Put the dried apricots in just enough water to cover and soak for a while. Slice the onion into thin rings, fry until slightly brown in olive oil. Towards the end, add a cinammon stick or two and some cloves, stir and fry for a minute or so. Cube the lamb steak and add it, stirring and frying over a high heat until browned all over. Season with salt and pepper during this. Add the water from the dried apricots, and some extra water if needed to cover the lamb. Bring to a simmer, cover and let it cook for a while – say 30 minutes. Keep an eye on the water – its OK if it gets a bit thick, but you don’t want it to dry out. Stir occasionally. Then add the soaked apricots and some raisins. These should be in generous proportion to the lamb, the idea is to produce something that’s really quite sweet. Simmer for another 30 minutes or so, until the lamb is tender, stirring and topping up as needed.

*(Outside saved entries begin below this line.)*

-- ==== Sys2Proof/Machine/Place.lean ====
section
/-! DEFINITION. Stage 8 (spec/06_skerry_cores.md R200 to R204): placing and starting launches, the copy into DMEM, and the
IMEM banks (R231 to R238). -/
namespace Sys2Proof.Machine

/-! ## Cores -/

/-- Free threads, and threads that pin a bank: those whose launch has started (R202). -/
def Core.freeThreads (c : Core) : Nat := ((List.range 8).filter (fun t => decide ((c.thread (BitVec.ofNat 3 t)).st = .free))).length
def Core.pins (c : Core) (b : BitVec 1) : Nat :=
  ((List.range 8).filter (fun t => let th := c.thread (BitVec.ofNat 3 t)
    decide (th.st ≠ .free) && decide (th.stall ≠ .start) && decide (th.bank = b))).length

/-- Pool lines that an entry holds (R221): all that were reserved until its launch starts, then those of the operations that dispatch
has not taken; at END those not issued are given back. -/
def State.poolLines (s : State) (k : EKey) (e : Entry) : Nat :=
  if !e.executed then e.poolN
  else (List.range e.ops.length).countP (fun i => match e.ops.getD i .done with
    | .idle => !e.ended
    | .waiter | .window => true
    | .cand _ => s.disp.cands.any (fun c => decide (c.who = .op k i) && decide (c.retries = 0))
    | .sent | .done | .skipped => false)

/-- Pool lines in use on a core. -/
def State.poolUsed (s : State) (c : BitVec 4) : Nat :=
  s.allEntries.foldl (fun n x => if x.2.poolAt = some c then n + s.poolLines x.1 x.2 else n) 0

/-- fit of R200. -/
def State.fit (s : State) (c : BitVec 4) (n : Nat) : Bool := decide (0 < (s.core c).freeThreads) && decide (s.poolUsed c + n ≤ 320)

/-- Lines of a program. -/
def ProgKey.lines (k : ProgKey) : Nat := k.len / 64

/-- A bank holds a valid program. -/
def Bank.has (b : Bank) (k : ProgKey) : Bool := b.progs.any (fun p => decide (p.key = k) && p.valid)

/-- The locked programs of a core, other than the program to be loaded. -/
def Core.locked (c : Core) (k : ProgKey) : List Prog :=
  (c.bank c.active).progs.filter (fun p => p.valid && p.lock && decide (p.key ≠ k))

/-- Room for a program beside the core's locked programs: 512 lines and 16 entries (R231). -/
def Core.room (c : Core) (k : ProgKey) : Bool :=
  decide (((c.locked k).map (fun p => p.key.lines)).foldl (· + ·) k.lines ≤ 512) && decide ((c.locked k).length < 16)

/-- The cores in order. -/
def allCores : List (BitVec 4) := (List.range 16).map (BitVec.ofNat 4)

/-- The core with most free threads, the lowest number on a tie. -/
def State.mostFree (s : State) (l : List (BitVec 4)) : Option (BitVec 4) :=
  leastBy (fun x y => decide ((s.core y).freeThreads < (s.core x).freeThreads)) l

/-! ## Program loads (R232) -/

/-- Start a program load into a core's standby bank. -/
def State.startLoad (s : State) (c : BitVec 4) (k : ProgKey) (lock soft : Bool) : State :=
  let co := s.core c
  let n := linesOfExtent k.addr k.len
  let s := s.setCore c { co with load := some ⟨k, lock, soft, List.replicate n 0, ceilDiv n 8, false, false⟩ }
  s.readLines (k.addr &&& ~~~63#57) n (.imem c)

/-- Retained programs, in order, while lines and directory entries remain (R232). -/
def layProgs : List Prog → Nat → Nat → List Prog
  | [], _, _ => []
  | p :: ps, off, n => if n < 16 ∧ off + p.key.lines ≤ 512 then { p with off := off } :: layProgs ps (off + p.key.lines) (n + 1) else []

/-- Put a program later started before another. -/
def insertProg (p : Prog) : List Prog → List Prog
  | [] => [p]
  | q :: qs => if q.last < p.last then p :: q :: qs else q :: insertProg p qs

/-- The bank that a finished load makes (R232). -/
def Core.loadedBank (c : Core) (l : Load) (now : Nat) : Bank :=
  let old := c.bank c.active
  let kept := old.progs.filter (fun p => p.valid && decide (p.key ≠ l.key))
  let free := (kept.filter (fun p => !p.lock)).foldr insertProg []
  let first : Prog := ⟨l.key, !l.stale, l.lock, 0, now⟩
  let rest := layProgs (kept.filter (·.lock) ++ free) l.key.lines 1
  let copy := fun (m : Tbl Line) (p : Prog) =>
    let src := ((old.progs.find? (fun q => decide (q.key = p.key) && q.valid)).map (·.off)).getD 0
    (List.range p.key.lines).foldl (fun m i => Tbl.set (fun _ => 0) m (p.off + i) (Tbl.get (fun _ => 0) old.mem (src + i))) m
  let mem0 := ((alignLines l.got (l.key.addr.toNat % 64) l.key.lines).foldl (fun (a : Tbl Line × Nat) x => (Tbl.set (fun _ => 0) a.1 a.2 x, a.2 + 1)) ([], 0)).1
  ⟨first :: rest, rest.foldl copy mem0⟩

/-! ## Starting (R202, R290, R322, R323, R465, R613) -/

/-- Mark an operation line as a NOP (R192): its KIND becomes 0. -/
def nopLine (l : Line) : Line := Line.put l 0 (0#8)

/-- PLACED operations whose engine class has no port at the start (R323). -/
def emptyClassOps (ls : List Line) (pl : List (List Nat)) : List Nat :=
  let b := ls.getD 0 0
  (List.range (blkOps b)).filter (fun i =>
    let l := ls.getD (opBase b + i) 0
    let w := Line.w32 l 0
    decide (opKind l = 1) && bit w 9 && (pl.getD (w.extractLsb' 24 4).toNat []).isEmpty)

/-- Skip operations at the start: events, FERRY.OPS_SKIPPED, the status, the block's SKIP bit (R191, R192, R194). -/
def State.skipAtStart (s : State) (k : EKey) (ops : List Nat) : State :=
  ops.foldl (fun s i => match s.entry k with
    | none => s
    | some e =>
      let s := (s.bump (pageAddr pFERY 0x84)).raise { (ev pFERY 0x11 1).ofEntry k e with index := some i }
      s.setEntry k (some (e.failed ⟨1, 0x11, BitVec.ofNat 8 i⟩))) s

/-- Stage 8 starts no program of the entry now: HALTED, S5, a partition that is not SERVING, Tide's hold (R487, R473, R71,
R300). -/
def State.startHeld (s : State) (e : Entry) : Bool :=
  decide (s.lhse.mode = .halted) || s.rst.stopped || decide (s.num (rPART e.part 0x74) 0 3 ≠ 1) ||
    (decide (e.etype = .tableUpdate) && (s.flag (rTIDE e.part 8) 31 || decide (s.num (rTIDE e.part 0xC) 16 16 ≠ 0)))

/-- The launch's context is lost, destroyed or invalid in its slot (R82). -/
def State.ctxGone (s : State) (e : Entry) : Bool :=
  match e.slot with
  | none => false
  | some n => let l := (s.slot n).recLines.getD 1 0
    !bit l 0 || bit l 1 || bit l 2

/-- A placed launch gives its thread and its pool lines back. -/
def State.unplace (s : State) (k : EKey) : State :=
  match s.entry k with
  | none => s
  | some e => (s.freeThread e).setEntry k (some { e with core := none, thread := none, poolAt := none })

/-- A placed launch that has not started stands at stage 8 without a thread again, its lines in the expansion store (R70, R201). -/
def State.backTo8 (s : State) (k : EKey) : State := (s.unplace k).updEntry k (fun e => { e with store := e.lines.length })
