-- ==== Sys2Proof/Machine/Reef.lean ====
section
/-! DEFINITION. Reef and Lighthouse (spec/15_reef_faults.md). -/
namespace Sys2Proof.Machine

/-- Register addresses of the REEF and LHSE pages (R492, R493). -/
def rREEF (off : Nat) : Nat := pageAddr pREEF off
def rLHSE (off : Nat) : Nat := pageAddr pLHSE off

/-! ## Records and the fault state (R469 to R477) -/

/-- An event's record: its first two words, its third with severity bits `sev`, its fourth with a sequence (R469). -/
def Event.record (e : Event) (time : Dword) (sev : BitVec 6) (seq : BitVec 8) : BitVec 256 :=
  let opt := fun (w : Nat) (x : Option Nat) => (BitVec.ofBool x.isSome) ++ (BitVec.ofNat w (x.getD 0))
  let w1 : Dword := e.akind ++ 0#5 ++ (if e.akind = 0 then 0 else e.addr)
  let w2lo : Word := 0#1 ++ opt 6 (e.part.map (·.toNat)) ++ 0#2 ++ sev ++ e.code ++ e.unit
  let w2hi : Word := 0#11 ++ opt 20 (e.stream.map (·.toNat))
  let w3lo : Word := 0#7 ++ opt 24 (e.ctx.map (·.toNat))
  let w3hi : Word := seq ++ 0#7 ++ opt 16 (e.func.map (·.toNat))
  w3hi ++ w3lo ++ w2hi ++ w2lo ++ w1 ++ time

/-- REEF.CTRL.FAULT_MIN. -/
def State.faultMin (s : State) : Nat := s.num (rREEF 0x40) 0 3

/-- Reef is in FAULT (R474). -/
def State.inFault (s : State) : Bool := s.flag (rREEF 0x44) 31

/-- The quiet timer is held by a reset that an event of the current fault caused (R475). -/
def State.quietHeld (s : State) : Bool :=
  s.inFault && (s.rst.parts.any (fun x => match x.2 with | some r => r.fault | none => false) ||
    (match s.rst.block with | some r => r.fault | none => false) || (decide (s.faultMin ≤ 4) && s.rst.partWant.any (fun x => decide (x.2 = .s4))) ||
    decide (s.rst.blockWant = some .s5))

/-- QUIET_TIME in nanoseconds. -/
def State.quietNs (s : State) : Dword := BitVec.ofNat 64 (s.num (rREEF 0x4C) 0 20 * 1000)

/-- Start or restart the quiet timer (R474, R475). -/
def State.quietStart (s : State) : State :=
  { s with reef := { s.reef with quietDur := s.quietNs, quietEnd := s.time + s.quietNs } }

/-- A reset that held the quiet timer has ended: it starts counting from its full value (R475). -/
def State.quietRelease (s : State) : State :=
  if s.inFault && !s.quietHeld then { s with reef := { s.reef with quietEnd := s.time + s.reef.quietDur } } else s

/-- PG_STAT.FAULT of a page (R477). -/
def State.pageFault (s : State) (page : Nat) : Bool := decide (Tbl.get (fun _ => 0#64) s.reef.pageTimers page ≠ 0)

/-- Reef takes an event: the history entry, the counters, PEND, the fault state and the page's FAULT bit (R472, R474, R476,
R477). -/
def State.reefRecord (s : State) (e : Event) : State :=
  let sev : BitVec 6 := 1#6 <<< e.sev
  let head := s.num (rREEF 0x5C) 8 5
  let seq : BitVec 8 := s.fld (rREEF 0x78) 0 8
  let s := { s with reef := { s.reef with hist := Tbl.set (fun _ => 0) s.reef.hist head (e.record s.time sev seq) } }
  let s := s.setF (rREEF 0x5C) 8 (BitVec.ofNat 5 (head + 1))
  let s := (s.bump (rREEF (0x60 + 4 * e.sev))).bumpWrap (rREEF 0x78)
  let s := s.setBit (rREEF 0x48) e.sev true
  let s := s.traceRec 5 none (0#4 ++ BitVec.ofNat 3 e.sev ++ e.unit ++ e.code ++ BitVec.ofNat 6 ((e.part.map (·.toNat)).getD 0) ++
    BitVec.ofBool e.part.isSome ++ 0#34)
  let fault := decide (s.faultMin ≤ e.sev)
  let s := if e.sev < 2 then s else
    let t := if fault then BitVec.allOnes 64 else s.time + s.quietNs
    if Tbl.get (fun _ => 0) s.reef.pageTimers e.unit.toNat = BitVec.allOnes 64 then s
    else { s with reef := { s.reef with pageTimers := Tbl.set (fun _ => 0) s.reef.pageTimers e.unit.toNat t } }
  if !fault then s
  else if s.inFault then
    let s := { s with reef := { s.reef with fer := putBits s.reef.fer 144 (s.reef.fer.extractLsb' 144 6 ||| sev) } }
    (s.bumpF (rREEF 0x54) 0 16).quietStart
  else
    let s := if s.flag (rREEF 0x58) 30 then s.bumpF (rREEF 0x58) 0 16 else s
    let s := { s with reef := { s.reef with fer := e.record s.time sev 0 } }
    let s := ((s.setF (rREEF 0x54) 0 (0#16)).setBit (rREEF 0x58) 31 true).setBit (rREEF 0x58) 30 true
    (s.setBit (rREEF 0x44) 31 true).quietStart

/-- ALIVE stops, holding its level (R486). -/
def State.aliveStop (s : State) : State := { s with lhse := { s.lhse with aliveOn := false } }

/-- An event is an injected one, of which no action is taken (R492). -/
def Event.injected (e : Event) : Bool := decide (e.unit = BitVec.ofNat 8 pREEF) && decide (e.code = 0x54)

/-- The waiting event that Reef takes next: of the highest severity, the one of the lowest UNIT (R471). -/
def State.reefNext (s : State) : Option Event :=
  leastBy (fun a b => decide (b.sev < a.sev) || (decide (a.sev = b.sev) && decide (a.unit < b.unit))) s.reef.waiting

/-- Reef takes one event (R471, R472, R486), unless PD1 is off (R479). -/
def State.reefTake (s : State) : State :=
  if !s.powered 1 then s else
  match s.reefNext with
  | none => s
  | some e =>
    let s := { s with reef := { s.reef with waiting := s.reef.waiting.erase e } }.reefRecord e
    let s := s.meetLater
    if e.sev = 5 ∧ !e.injected then (s.setBit (rLHSE 0x50) 26 true).aliveStop else s

/-- REEF_TAKE_EVENT (R471, R472). -/
def execReefTakeEvent (s : State) : Host.Outcome State Fault Refusal := .next s.reefTake

/-- QUIET_TIMER_EXPIRE (R474, R475): Reef returns to CLEAR, and every page's FAULT bit clears. -/
def execQuietTimerExpire (s : State) : Host.Outcome State Fault Refusal :=
  if s.inFault ∧ !s.quietHeld ∧ s.reef.quietEnd ≤ s.time then
    .next { (s.setBit (rREEF 0x44) 31 false).bump (rREEF 0x50) with reef := { s.reef with pageTimers := [], quietEnd := 0 } }
  else .next s

/-- PAGE_FAULT_TIMER_EXPIRE (R477): a page's FAULT bit that no fault holds clears. -/
def execPageFaultTimerExpire (page : BitVec 8) (s : State) : Host.Outcome State Fault Refusal :=
  let t := Tbl.get (fun _ => 0#64) s.reef.pageTimers page.toNat
  if t ≠ 0 ∧ t ≠ BitVec.allOnes 64 ∧ t ≤ s.time then
    .next { s with reef := { s.reef with pageTimers := Tbl.set (fun _ => 0) s.reef.pageTimers page.toNat 0 } }
  else .next s

/-- A write of REEF.INJECT with OP INJECT (R492): the event is recorded and no action of its severity is taken. -/
def State.reefInject (s : State) (sev : Nat) : State :=
  if 5 < sev then s.setErr pREEF roWrite else s.intake (ev pREEF 0x54 sev)

/-! ## Duplicated configuration (R480 to R483) -/

/-- The used bits of a function's entry (R480). -/
def fpmUsed (e : BitVec 16) : BitVec 16 := if bit e 6 then 0x004F else 0x0040

/-- The used bits of a partition's entry (R480). -/
def State.pmapUsed (s : State) : BitVec 256 :=
  (BitVec.ofNat 256 (2 ^ s.ecpCount - 1) <<< 128) ||| 0x000000000000FFF7FFF03FFF1FFF0FFF#256

/-- What the scrubber finds in an entry (R482). -/
inductive Scrub (α : Type) where
  | fine | unused (v : α) | fixA (v : α) | fixB (v : α) | conflict | double

/-- The scrubber compares one entry's copies (R482). -/
def scrubOf {w : Nat} (a b : BitVec w) (badA badB : Bool) (used : BitVec w → BitVec w) : Scrub (BitVec w) :=
  if badA && badB then .double
  else if badA then .fixA (b &&& used b)
  else if badB then .fixB (a &&& used a)
  else if a &&& used a ≠ b &&& used b then .conflict
  else if a &&& ~~~used a ≠ 0 ∨ b &&& ~~~used b ≠ 0 then .unused (a &&& used a)
  else .fine

/-- An event of the scrubber, which Reef takes within the pass: it takes one in every CCLK, and the scrubber reports at most one
(R471, R482). -/
def State.scrubEvent (s : State) (e : Event) : State := (s.raise e).reefTake

/-- The scrubber has rewritten an entry (R482). -/
def State.scrubFixed (s : State) (e : Event) : State := ((s.bump (rREEF 0xCC)).setErr pREEF 17).scrubEvent e

/-- Take an uncorrectable mark away. -/
def State.mapMended (s : State) (pm b : Bool) (i : Nat) : State :=
  { s with reef := { s.reef with bad := s.reef.bad.filter (· ≠ (pm, b, i)) } }

/-- Write one copy of a function's entry, or of a partition's entry. -/
def State.putFpm (s : State) (b : Bool) (f : Nat) (v : BitVec 16) : State :=
  (if b then { s with fpmB := Tbl.set (fun _ => 0) s.fpmB f v } else { s with fpmA := Tbl.set (fun _ => 0) s.fpmA f v }).mapMended false b f
def State.putPmap (s : State) (b : Bool) (p : Nat) (v : BitVec 256) : State :=
  (if b then { s with pmapB := Tbl.set (fun _ => 0) s.pmapB p v } else { s with pmapA := Tbl.set (fun _ => 0) s.pmapA p v }).mapMended true b p

/-- Scrub one function's entry (R482). -/
def State.scrubFpm (s : State) (f : Nat) : State :=
  let e := fun (code sev : Nat) => { ev pREEF code sev with func := some (BitVec.ofNat 12 f) }
  match scrubOf (s.fpm false f) (s.fpm true f) (s.mapBad false false f) (s.mapBad false true f) fpmUsed with
  | .fine => s
  | .unused v => ((s.putFpm false f v).putFpm true f v).scrubFixed (e 0x50 0)
  | .fixA v => (s.putFpm false f v).scrubFixed (e 0x51 0)
  | .fixB v => (s.putFpm true f v).scrubFixed (e 0x51 0)
  | .conflict => s.scrubEvent (e 0x52 5)
  | .double => s.scrubEvent (e 0x53 5)

/-- Scrub one partition's entry (R482). -/
def State.scrubPmap (s : State) (p : Nat) : State :=
  let e := fun (code sev : Nat) => { ev pREEF code sev with part := some (BitVec.ofNat 4 p) }
  match scrubOf (s.pmapOf false p) (s.pmapOf true p) (s.mapBad true false p) (s.mapBad true true p) (fun _ => s.pmapUsed) with
  | .fine => s
  | .unused v => ((s.putPmap false p v).putPmap true p v).scrubFixed (e 0x50 0)
  | .fixA v => (s.putPmap false p v).scrubFixed (e 0x51 0)
  | .fixB v => (s.putPmap true p v).scrubFixed (e 0x51 0)
  | .conflict => s.scrubEvent (e 0x52 5)
  | .double => s.scrubEvent (e 0x53 5)

/-- The entries of the function map that can differ from an unwritten one, in order. -/
def State.fpmListed (s : State) : List Nat :=
  let ks := (s.fpmA.map (·.1)) ++ (s.fpmB.map (·.1)) ++ ((s.reef.bad.filter (fun x => !x.1)).map (·.2.2))
  (ks.foldl (fun t k => Tbl.insert t k ()) ([] : Tbl Unit)).map (·.1)

/-- One whole pass of the scrubber (R482). -/
def State.scrubPass (s : State) : State :=
  let s := s.fpmListed.foldl State.scrubFpm s
  ((List.range 16).foldl State.scrubPmap s).bump (rREEF 0xC8)

/-- SCRUB_PASS (R482, R483): a pass while SCRUB_EN = 1. -/
def execScrubPass (s : State) : Host.Outcome State Fault Refusal :=
  if s.flag (rREEF 0x40) 8 ∧ s.powered 1 then .next s.idleExit.scrubPass else .next s

/-! ## SRAM errors (R470 and the chapters it names) -/

/-- The page on which an error of a store is reported, and its power domain (R47, R470). Errors in the maps are reported on the
REEF page, as the scrubber reports them. -/
def sitePage : SramSite → Nat
  | .imem c _ _ | .dmem c _ => pSKRY c
  | .syncValue _ | .syncWaiter _ _ | .syncPoll _ | .syncWatch _ | .syncMirror _ => pSYNC
  | .shoal _ => pSHOL
  | .scale _ => pSCAL
  | .landQueue _ | .landCache _ => pAUDT
  | .fpm _ _ | .pmap _ _ => pREEF
  | .other p => p.toNat

/-- The thread whose launch reads the word of an IMEM line: the first of the core whose PC lies in it. -/
def State.imemReader (s : State) (c : BitVec 4) (b : BitVec 1) (line : Nat) : Option (BitVec 3) :=
  ((List.range 8).map (BitVec.ofNat 3)).find? (fun t =>
    let th := s.thread c t
    let key := progKey ((Line.w32 (th.lines.getD 0 0) 0xC).extractLsb' 20 4) (th.lines.getD 0 0)
    th.launch.isSome && decide (th.bank = b) && (match ((s.core c).bank b).progs.find? (fun p => decide (p.key = key)) with
      | some p => decide (p.off + th.pc / 64 = line) | none => false))

/-- Partition of an entry. -/
def State.partOfEntry (s : State) (k : EKey) : Option (BitVec 4) := (s.entry k).map (·.part)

Serve with rice or cous cous (I made saffron rice this time) and a vegetable (I did one of my favourites – stir-fried purple sprouting broccoli with ginger and soy).

I’m wondering if I added some other flavouring, like wine or stock, but I don’t remember doing it. Probably doesn’t need it – the apricots/raisins/spices are quite intense. This is also one of those dishes that would work really well prepared a day in advance and reheated. Certainly the leftovers were delicious.

I was planning to add orange zest towards the end, but I forgot. Still, a variant worth trying, I think.

29 Sep 2007

More on Cardspace and Passport, or, A Day in the Life of an Open Source Developer

Filed under: Identity Management,Open Source,Programming — Ben @ 19:02

Dale Olds is surprised. It seems mean to leave him in this state, though it seems somewhat ironic that an open source project should be choosing a thoroughly closed phone as a prize. So closed you can’t even install closed source add-ons. I’d rather have an N95, to be honest.

So, the first thing I should say is that I used the word “consumer” rather ill-advisedly. I blame OAuth, which I have been working on recently – it uses “consumer” for one of the roles in the protocol, so the word is on my mind. What I should have said was that there are few relying parties for OpenID of any significance (at least that are prepared to rely on anyone but themselves).

But OK, that aside, let’s see if I can win this phone! First off, Dale says I should read a press release. Yep, OK, Novell want us to be more aware of information cards. They also want us to know that we can do the whole thing with open source. This is, of course, fantastic. So, let’s have at it.

First off, I’m sent to the “Bandit Cards” home page. Apparently I can win an iPhone by merely getting hold of a Bandit Card – I’ll be entered into a draw. Hmm, shame, means I’m relying on luck and not my ‘4337 h4x0r sk1llz. OK, so I follow the link to create an account.

Bandit Create Account Page

OK, so let’s download one of those things.

Bandit Download Page

Hmm. No FreeBSD there, but that’s OK, this is open source. Surely I can build it. After a bit of poking around, I find a download page, from which I can retrieve a source RPM. Now, FreeBSD doesn’t understand RPMs out of the box, but it seems there’s a converter, so one quick portinstall rpm2cpio and a little bit of futzing later and I should be good to go…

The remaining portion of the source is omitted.